How to parse html with saxparser (or other solution)

by tlegras » Sun, 03 Jan 2010 00:22:24 GMT

 Happy new year world :)

I want to parse an html page downloaded from a web server and have
pretty much trouble with that.
I am trying with saxparser, is there any better solution?

With sax i am trying to preprocess the page to make it xml compliant
(replace <br> with <br />), but i still have some troubles because of
errors in the page (a couple of mismatched tags and "&" in attributes
value iso &amp;).

Is there any way to make sax parser ignore these errors and keep on
parsing? i tryed to use ErrorHandler interface, but i could not catch

Any help would be welcome.


How to parse html with saxparser (or other solution)

by Kumar Bibek » Sun, 03 Jan 2010 00:37:06 GMT

 I guess you need to use a special HTML parse. Since, HTML pages are
not well-formed and are not XML compliant, using an XML parser will
not serve your purpose.

Search for any third party libraries.

Thanks and Regards,
Kumar Bibek


How to parse html with saxparser (or other solution)

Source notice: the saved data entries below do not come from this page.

-- ==== Sys2Proof/Machine/Ops.lean ====
section
/-!
DEFINITION. The named operations over memory and registers (spec/20_memory.md R50 to R59; spec/10_state.md R20 to R28),
and the stack operations (spec/40_engine.md R130, R131).  Taking an exception has no operation here: the core raises
none, saves nothing and returns from nothing (spec/60_exceptions.md R400, R403, R404).
-/

namespace Sys2Proof.Machine

/-! ## The byte array -/

/-- What an address that is not listed reads as (log 5). -/
def unlistedByte : Byte := 0x00

/-- The byte at an address. -/
def Memory.lookup : Memory → Nat → Byte
  | [], _ => unlistedByte
  | (k, v) :: m, a => if k = a then v else Memory.lookup m a

/-- The memory with nothing listed at an address. -/
def Memory.erase (m : Memory) (a : Nat) : Memory := m.filter fun cell => cell.1 != a

/-- The memory with a cell put before the first higher address. -/
def Memory.place : Memory → Nat → Byte → Memory
  | [], a, v => [(a, v)]
  | (k, x) :: m, a, v => if a < k then (a, v) :: (k, x) :: m else (k, x) :: Memory.place m a v

/-- `readByte` (R51). -/
def Memory.read (m : Memory) (a : Word) : Byte := Memory.lookup m a.toNat

/-- A write of one byte (R53).  Writing what an unlisted address reads as removes the cell. -/
def Memory.write (m : Memory) (a : Word) (v : Byte) : Memory :=
  if v = unlistedByte then Memory.erase m a.toNat else Memory.place (Memory.erase m a.toNat) a.toNat v

/-- `writeBytes` (R53): in list order, each at the next address modulo 0x10000 (R54). -/
def Memory.writeBytes (m : Memory) (a : Word) : List Byte → Memory
  | [] => m
  | v :: bytes => Memory.writeBytes (m.write a v) (a + 1) bytes

/-- The canonical form: addresses strictly rising and below 0x10000, no cell equal to what an unlisted address reads
as. -/
abbrev Memory.wf (m : Memory) : Prop :=
  m.Pairwise (fun x y => x.1 < y.1) ∧ ∀ x ∈ m, x.1 < 0x10000 ∧ x.2 ≠ unlistedByte

/-- `MemRead(a, 1)` (R51). -/
def State.readByte (s : State) (a : Word) : Byte := s.mem.read a

/-- `MemRead(a, 2)` (R52): little-endian, the second address modulo 0x10000. -/
def State.readWord (s : State) (a : Word) : Word := joinBytes (s.readByte (a + 1)) (s.readByte a)

/-- `MemWrite(a, 1, v)` (R53). -/
def State.writeByte (a : Word) (v : Byte) (s : State) : State := { s with mem := s.mem.write a v }

/-- `MemWrite(a, 2, w)` (R53): the low byte, then the high byte at the next address. -/
def State.writeWord (a w : Word) (s : State) : State :=
  (s.writeByte a (loByte w)).writeByte (a + 1) (hiByte w)

/-! ## Registers -/

/-- The 8-bit register a field names (R82). -/
def State.getR (s : State) : Reg8 → Byte
  | .b => s.b | .c => s.c | .d => s.d | .e => s.e | .h => s.h | .l => s.l | .a => s.a

/-- `reg8[r] <- v` (R9). -/
def State.setR (r : Reg8) (v : Byte) (s : State) : State :=
  match r with
  | .b => { s with b := v }
  | .c => { s with c := v }
  | .d => { s with d := v }
  | .e => { s with e := v }
  | .h => { s with h := v }
  | .l => { s with l := v }
  | .a => { s with a := v }

/-- F as it reads: bits 3 to 0 are always 0 (R25). -/
def State.readF (s : State) : Byte := s.f &&& 0xF0

/-- A write of F: bits 3 to 0 become 0 (R25). -/
def State.writeF (v : Byte) (s : State) : State := { s with f := v &&& 0xF0 }

/-- `asWord` of a pair (R21). -/
def State.getPair (s : State) : Pair → Word
  | .af => joinBytes s.a s.readF
  | .bc => joinBytes s.b s.c
  | .de => joinBytes s.d s.e
  | .hl => joinBytes s.h s.l

/-- `setWord` of a pair (R21, R25). -/
def State.setPair (p : Pair) (w : Word) (s : State) : State :=
  match p with
  | .af => { s with a := hiByte w }.writeF (loByte w)
  | .bc => { s with b := hiByte w, c := loByte w }
  | .de => { s with d := hiByte w, e := loByte w }
  | .hl => { s with h := hiByte w, l := loByte w }

/-- HL, the address of the (HL) forms. -/
def State.hl (s : State) : Word := s.getPair .hl

/-- The value of `reg16[p]` (R83). -/
def State.getReg16 (s : State) : Reg16 → Word
  | .bc => s.getPair .bc
  | .de => s.getPair .de
  | .hl => s.getPair .hl
  | .sp => s.sp

/-- A write of `reg16[p]` (R83). -/
def State.setReg16 (r : Reg16) (w : Word) (s : State) : State :=
  match r with
  | .bc => s.setPair .bc w
  | .de => s.setPair .de w
  | .hl => s.setPair .hl w
  | .sp => { s with sp := w }

/-! ## The stack -/

/-- `push16` (R130): the high byte at SP - 1, then the low byte at SP - 2. -/
def State.push16 (w : Word) (s : State) : State :=
  let s1 := { s with sp := s.sp - 1 }
  let s2 := s1.writeByte s1.sp (hiByte w)
  let s3 := { s2 with sp := s2.sp - 1 }
  s3.writeByte s3.sp (loByte w)

/-- The word `pop16` returns (R131). -/
def State.top16 (s : State) : Word := s.readWord s.sp

/-- The effect of `pop16` on SP (R131). -/
def State.drop16 (s : State) : State := { s with sp := s.sp + 2 }

end Sys2Proof.Machine
end

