-- ==== Sys2Proof/Machine/Misc.lean ====
section
/-!
DEFINITION. NOP, HALT, STOP, DI and EI (spec/47_misc.md R310 to R314): the actions, then one meaning per instruction.
-/

namespace Sys2Proof.Machine

/-- NOP (R310). -/
def noOperation (s : State) : State := s

/-- HALT (R311). -/
def enterHalt (s : State) : State := { s with halted := true }

/-- STOP (R312): the second byte is ignored. -/
def enterStop (_x : Byte) (s : State) : State := enterHalt s

/-- DI (R313). -/
def disableInterrupts (s : State) : State := { s with ime := false }

/-- EI (R314): effective at once. -/
def enableInterrupts (s : State) : State := { s with ime := true }

/-! ## Meanings -/

/-- NOP (R310). -/
def exec_nop (s : State) : Result := runBase 0x00 noOperation s

/-- STOP (R312). -/
def exec_stop (x : Byte) (s : State) : Result := runBase 0x10 (enterStop x) s

/-- HALT (R311). -/
def exec_halt (s : State) : Result := runBase 0x76 enterHalt s

/-- DI (R313). -/
def exec_di (s : State) : Result := runBase 0xF3 disableInterrupts s

/-- EI (R314). -/
def exec_ei (s : State) : Result := runBase 0xFB enableInterrupts s

end Sys2Proof.Machine
end

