/-- The actions of the instructions, with the key of the descriptor. -/
inductive IsAction : OpKey → (State → State) → Prop
  | loadReg (dst r : Reg8) (k : OpKey) : IsAction k (loadReg dst r)
  | loadImm (r : Reg8) (n : Byte) (k : OpKey) : IsAction k (loadImm r n)
  | loadFromHL (r : Reg8) (k : OpKey) : IsAction k (loadFromHL r)
  | storeReg (r : Reg8) (k : OpKey) : IsAction k (storeReg r)
  | storeImm (n : Byte) (k : OpKey) : IsAction k (storeImm n)
  | loadA (a : Word) (k : OpKey) : IsAction k (loadA a)
  | storeA (a : Word) (k : OpKey) : IsAction k (storeA a)
  | indLoad (p : Pair) (delta : Word) (k : OpKey) : IsAction k (indLoad p delta)
  | indStore (p : Pair) (delta : Word) (k : OpKey) : IsAction k (indStore p delta)
  | loadPair (rr : Reg16) (w : Word) (k : OpKey) : IsAction k (loadPair rr w)
  | storeSP (a : Word) (k : OpKey) : IsAction k (storeSP a)
  | loadSPFromHL (k : OpKey) : IsAction k loadSPFromHL
  | loadHLFromSP (e : Byte) (k : OpKey) : IsAction k (loadHLFromSP e)
  | push (p : Pair) (k : OpKey) : IsAction k (push p)
  | pop (p : Pair) (k : OpKey) : IsAction k (pop p)
  | alu (op : AluOp) (src : Source) (k : OpKey) : IsAction k (alu op src)
  | incReg (r : Reg8) (k : OpKey) : IsAction k (incReg r)
  | incHL (k : OpKey) : IsAction k incHL
  | decReg (r : Reg8) (k : OpKey) : IsAction k (decReg r)
  | decHL (k : OpKey) : IsAction k decHL
  | decimalAdjust (k : OpKey) : IsAction k decimalAdjust
  | complementA (k : OpKey) : IsAction k complementA
  | setCarry (k : OpKey) : IsAction k setCarry
  | complementCarry (k : OpKey) : IsAction k complementCarry
  | addHL (rr : Reg16) (k : OpKey) : IsAction k (addHL rr)
  | incPair (rr : Reg16) (k : OpKey) : IsAction k (incPair rr)
  | decPair (rr : Reg16) (k : OpKey) : IsAction k (decPair rr)
  | addSP (e : Byte) (k : OpKey) : IsAction k (addSP e)
  | rotateA (op : ShiftOp) (k : OpKey) : IsAction k (rotateA op)
  | shiftReg (op : ShiftOp) (r : Reg8) (k : OpKey) : IsAction k (shiftReg op r)
  | shiftHL (op : ShiftOp) (k : OpKey) : IsAction k (shiftHL op)
  | testReg (n : Fin 8) (r : Reg8) (k : OpKey) : IsAction k (testReg n r)
  | testHL (n : Fin 8) (k : OpKey) : IsAction k (testHL n)
  | clearReg (n : Fin 8) (r : Reg8) (k : OpKey) : IsAction k (clearReg n r)
  | clearHL (n : Fin 8) (k : OpKey) : IsAction k (clearHL n)
  | assertReg (n : Fin 8) (r : Reg8) (k : OpKey) : IsAction k (assertReg n r)
  | assertHL (n : Fin 8) (k : OpKey) : IsAction k (assertHL n)
  | jump (a : Word) (k : OpKey) : IsAction k (jump a)
  | jumpCond (cc : Cond) (a : Word) (k : OpKey) : IsAction k (jumpCond cc a)
  | jumpHL (k : OpKey) : IsAction k jumpHL
  | jumpRelative (e : Byte) (k : OpKey) : IsAction k (jumpRelative e)
  | jumpRelativeCond (cc : Cond) (e : Byte) (k : OpKey) : IsAction k (jumpRelativeCond cc e)
  | call (a : Word) (k : OpKey) : IsAction k (call a)
  | callCond (cc : Cond) (a : Word) (k : OpKey) : IsAction k (callCond cc a)
  | returnFromCall (k : OpKey) : IsAction k returnFromCall
  | returnCond (cc : Cond) (k : OpKey) : IsAction k (returnCond cc)
  | restart (t : Word) (k : OpKey) : IsAction k (restart t)
  | noOperation (k : OpKey) : IsAction k noOperation
  | loadAHigh (k : OpKey) : IsAction k fun st => loadA (highPage st.c) st
  | storeAHigh (k : OpKey) : IsAction k fun st => storeA (highPage st.c) st
  | enterHalt : IsAction (.base 0x76) enterHalt
  | enterStop (x : Byte) : IsAction (.base 0x10) (enterStop x)
  | disableInterrupts : IsAction (.base 0xF3) disableInterrupts
  | enableInterrupts : IsAction (.base 0xFB) enableInterrupts
  | returnAndEnable : IsAction (.base 0xD9) returnAndEnable
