-- ==== Sys2Proof/Tests/Slice0.lean ====
section
/-!
SUPPORT. Tests.  Expected results are those of spec/95_test_vectors.md (V1 to V186, E1 to E10), or are worked out by
hand from the rule a test names.  Then the witnesses: for each statement with hypotheses, states and operands that
meet them.
-/

namespace Sys2Proof.Tests

open Sys2Proof Sys2Proof.Machine

/-! ## Helpers -/

/-- A state in which every register differs from every other one. -/
def junk : State :=
  { State.reset with
    a := 0x11, f := 0xA0, b := 0x22, c := 0x33, d := 0x44, e := 0x55, h := 0x66, l := 0x77, sp := 0x8888 }

/-- The state with bytes stored at an address and PC there. -/
def start (pc : Word) (bytes : List Byte) (s : State) : State := { s with pc := pc, mem := s.mem.writeBytes pc bytes }

/-- The state with a bridge attached: its subscriptions and its callbacks' bodies. -/
def attached (subs : List EventName) (bodies : List (List ScriptAction)) (s : State) : State :=
  { s with bridge := some { subscriptions := subs, behaviours := bodies, record := [] } }

/-- An outcome is a next state that passes a check. -/
def nextIs (r : Result) (check : State → Bool) : Bool :=
  match r with
  | .next t => check t
  | .fault _ => false
  | .refused _ => false

/-- One step gives exactly the state a function of the start state says: every component it does not change is as it
was. -/
def runs (s : State) (f : State → State) : Bool := nextIs (step s) fun t => decide (t = f s)

/-- The decoder gives an instruction and leaves some bytes, in the default configuration. -/
def decodes (bytes : List Byte) (i : Instr) (rest : List Byte) : Bool :=
  match decode {} bytes with
  | .ok r => decide (r = (i, rest))
  | .error _ => false

/-- A configuration without NOP (0x00), SWAP A (CB 37) and RLC B (CB 00). -/
def sparse : Config := { absentBase := [0x00], absentExt := [0x37, 0x00] }

/-! ## Well-formedness: each check, with a term it refuses -/

theorem test_wellFormed_accepts :
    (Instr.ld_b_c).wellFormed {} = true ∧ (Instr.illegal 0xD3).wellFormed {} = true ∧
    (Instr.illegal 0x00).wellFormed sparse = true ∧ (Instr.prefixCb 0x37).wellFormed sparse = true := by decide

theorem test_wellFormed_refuses_illegal_byte_with_descriptor : (Instr.illegal 0x00).wellFormed {} = false := by decide

theorem test_wellFormed_refuses_illegal_prefix_byte : (Instr.illegal 0xCB).wellFormed {} = false := by decide

theorem test_wellFormed_refuses_prefix_with_descriptor : (Instr.prefixCb 0x37).wellFormed {} = false := by decide

theorem test_wellFormed_refuses_absent_base_descriptor : (Instr.nop).wellFormed sparse = false := by decide

theorem test_wellFormed_refuses_absent_ext_descriptor : (Instr.swap_a).wellFormed sparse = false := by decide

/-! ## Decoding: bytes written out bit by bit from spec/30_encoding.md R93 to R96 -/

/-- `01 110 101`: LD (HL),L; `01 111 110`: LD A,(HL); `00 010 110`: LD D,d8. -/
theorem test_decode_load8 :
    decodes [0b01110101] .ld_atHL_l [] ∧ decodes [0b01111110] .ld_a_atHL [] ∧
    decodes [0b00010110, 0x42, 0x99] (.ld_d_d8 0x42) [0x99] := by decide

/-- `00 10 0001`: LD HL,d16, low byte first; `00 001 000`: LD (a16),SP; `11 11 0001`: POP AF. -/
theorem test_decode_load16 :
    decodes [0b00100001, 0x34, 0x12] (.ld_hl_d16 0x1234) [] ∧
    decodes [0b00001000, 0xFE, 0xFF] (.ld_atA16_sp 0xFFFE) [] ∧
    decodes [0b11110001] .pop_af [] := by decide

/-- `10 011 010`: SBC A,D; `11 111 110`: CP d8; `00 101 101`: DEC L. -/
theorem test_decode_alu8 :
    decodes [0b10011010] .sbc_a_d [] ∧ decodes [0b11111110, 0x80] (.cp_d8 0x80) [] ∧
    decodes [0b00101101] .dec_l [] := by decide

/-- `00 01 1001`: ADD HL,DE; `00 11 0011`: INC SP; `11 101 000`: ADD SP,e8. -/
theorem test_decode_alu16 :
    decodes [0b00011001] .add_hl_de [] ∧ decodes [0b00110011] .inc_sp [] ∧
    decodes [0b11101000, 0xFF] (.add_sp_e8 0xFF) [] := by decide

/-- `00 000 111`: RLCA; CB `00 101 011`: SRA E; CB `01 011 110`: BIT 3,(HL); CB `10 000 111`: RES 0,A; CB `11 111 000`:
SET 7,B. -/
theorem test_decode_rotate_and_bit :
    decodes [0b00000111] .rlca [] ∧ decodes [0xCB, 0b00101011] .sra_e [] ∧
    decodes [0xCB, 0b01011110] .bit_3_atHL [] ∧
    decodes [0xCB, 0b10000111] .res_0_a [] ∧ decodes [0xCB, 0b11111000] .set_7_b [] := by decide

by tlegras » Sun, 03 Jan 2010 02:37:01 GMT

 ok thanks i am trying nekohtml and currently trying to make it run but
with the minimal sample code (so using only provided
xercesMinimal.jar) i got this exception in my parse() function:

E/AndroidRuntime(  765): Uncaught handler: thread Thread-10 exiting
due to uncaught exception
E/AndroidRuntime(  765): java.lang.ExceptionInInitializerError
E/AndroidRuntime(  765):        at org.cyberneko.html.HTMLScanner
E/AndroidRuntime(  765):        at
E/AndroidRuntime(  765):        at
E/AndroidRuntime(  765):        at
E/AndroidRuntime(  765):        at
E/AndroidRuntime(  765): Caused by: java.lang.IllegalStateException:
Failed to create XercesBridge instance
E/AndroidRuntime(  765):        at
E/AndroidRuntime(  765):        at

Still invistigating, I will give feedback.



How to parse html with saxparser (or other solution)

by tlegras » Sun, 03 Jan 2010 19:44:40 GMT

 ok i got it. it seems the problem is that their xercesMinimal.jar does
not work. it tried it in a non android java project and had the same
problem. with the full xerces jar i can parse my html page even it has
several errors in it. Too bad the full xerces jar is 1.2Mo :(
Seems like a bug from nekohtml, i will repport in their mailing list.


How to parse html with saxparser (or other solution)

by jwei512 » Mon, 04 Jan 2010 14:52:29 GMT

 Another one you could try is HTML Cleaner (http://

I've made a few applications already that references this library and
it even supports XPATH to parse the HTML source

If you'd like to see some code snippets then let me know and I can
show you some.

- jwei 


How to parse html with saxparser (or other solution)

by tlegras » Mon, 04 Jan 2010 16:04:03 GMT

 Now nekohtml is working very fine for me so i probably won't change :)
But thank you for the link, it is a goldmine :) I found the
documentation miss such snippets.